Per anni si seguì la pista del suicidio. Negli anni ’90 il caso venne riaperto, ma non trovò una spiegazione giudiziaria diversa per la sua morte.

Nel 1966 il Vice Questore di Palermo Angelo Mangano, indagando sulla mafia delle Madonie, raccolse le confessioni e nuovi elementi investigativi in un voluminoso dossier, e fece riaprire l’inchiesta sulla morte del giornalista. La nuova tesi investigativa parlava di omicidio. Il 12 luglio di quell’anno la magistratura ordinò la riesumazione del corpo e l’autopsia sul cadavere di Cristina. L’esito dell’autopsia eseguita presso il cimitero di Termini Imerese dai professori Ideale del Carpio e Marco Stassi confermò la tesi del suicidio ribaltando le risultanze investigative di Mangano. Il 3 ottobre 1966 la storia di Cosimo Cristina fu archiviata definitivamente come suicidio.

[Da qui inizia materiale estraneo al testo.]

-- ==== Sys2Proof/Laws/Clear.lean ====
section
/-! SUPPORT. Where nothing acts on the halts the halt unit leaves the road as it is, and where nothing is asked for the arbiter
does. -/

namespace Sys2Proof.Machine

/-! ## The halt unit -/

theorem cellLevels_of_false {cells : Table Cell 8} (h : ∀ k, (Table.at cells k).output = false) : cellLevels cells = 0 := by
  simp [cellLevels, h, List.finRange]

theorem sectionFaultActive_of_none {r : Road} (h : ∀ i, (r.sect i).status.isFault = false) (c : ConvoyId) :
    r.sectionFaultActive c = false := by
  have hf : ∀ i, r.faulted i = false := h
  unfold Road.sectionFaultActive
  simp only [Bool.or_eq_false_iff, List.any_eq_false, hf]
  refine ⟨⟨by simp, ?_⟩, by simp [hf]⟩
  split <;> simp

/-- No level source is active. -/
theorem AllClear.levels {p : Part} (h : AllClear p) (c : ConvoyId) : activeLevels p.cells p.drivers c p.road = 0 := by
  obtain ⟨h1, h2, h3, _⟩ := h
  unfold activeLevels
  simp [cellLevels_of_false h1, sectionFaultActive_of_none h2, h3]

theorem joinCauses_zero (c : ConvoyId) (r : Road) : joinCauses c 0 r = r := by
  simp [joinCauses]

theorem leaveCauses_of_not_halted {c : ConvoyId} {r : Road} (active : SourceSet) (h : (r.convoy c).state.isHalted = false) :
    leaveCauses active c r = r := by
  simp [leaveCauses, h]

/-- The halt unit finds nothing to do. -/
theorem AllClear.reviewHalts {p : Part} (h : AllClear p) : Machine.reviewHalts p.cells p.drivers p.road = p.road := by
  have hr : ∀ c, reviewHalt p.cells p.drivers c p.road = p.road := by
    intro c
    unfold reviewHalt
    simp only [h.levels c, joinCauses_zero, leaveCauses_of_not_halted _ (h.2.2.2 c)]
  have hf : ∀ cs : List ConvoyId, cs.foldl (fun r c => reviewHalt p.cells p.drivers c r) p.road = p.road := by
    intro cs
    induction cs with
    | nil => rfl
    | cons c cs ih => rw [List.foldl_cons, hr c, ih]
  exact hf _

/-- The same, of a part with the road given. -/
theorem AllClear.road {p : Part} {r : Road} (h : AllClear { p with road := r }) :
    Machine.reviewHalts p.cells p.drivers r = r := h.reviewHalts

/-! ## The arbiter -/

theorem placeEarmarks_of_none {r : Road} (h : r.promotions = []) : placeEarmarks r = r := by
  have : Table.mapAll (fun _ v => { v with earmark := Section.earmarkFor r.promotions v }) r.sections = r.sections := by
    apply Table.ext
    intro i
    rw [Table.at_mapAll]
    have e : Section.earmarkFor r.promotions (Table.at r.sections i) = (Table.at r.sections i).earmark := by
      unfold Section.earmarkFor
      rw [h]
      cases (Table.at r.sections i).earmark <;> simp
    rw [e]
  unfold placeEarmarks
  rw [this]

theorem waiting_of_none {r : Road} (h : ∀ c, r.request c = none) : r.waiting = [] := by
  unfold Road.waiting Table.entries
  rw [List.filterMap_eq_nil_iff]
  intro e he
  obtain ⟨c, _, rfl⟩ := List.mem_map.mp he
  have : Table.at r.requests c = none := h c
  simp [this]

theorem NoRequests.choice {r : Road} (h : NoRequests r) : r.choice = none := by
  simp [Road.choice, waiting_of_none h.1]

/-- The arbiter finds nothing to do. -/
theorem NoRequests.arbitrate {r : Road} (h : NoRequests r) : Machine.arbitrate r = r := by
  unfold Machine.arbitrate
  rw [placeEarmarks_of_none h.2]
  unfold passLoop
  rw [h.choice]

theorem NoRequests.promote {r : Road} (h : NoRequests r) : Machine.promote r = r := by
  unfold Machine.promote Road.duePromotions
  rw [waiting_of_none h.1]
  exact placeEarmarks_of_none h.2

end Sys2Proof.Machine
end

Ci sono voluti quasi 30 anni dalla sua morte frettolosamente archiviata come suicidio, perché si tornasse a parlare del giovane giornalista Cosimo Cristina e della sua attività giornalistica. Un processo di disvelamento e di riscoperta da parte di una cittadina che lo aveva sepolto “senza un funerale” nel 1960. Per la giustizia si trattò di suicidio; per chi ha conosciuto Cosimo Cristina e per chi ha studiato la sua storia fu invece un omicidio, omicidio di mafia.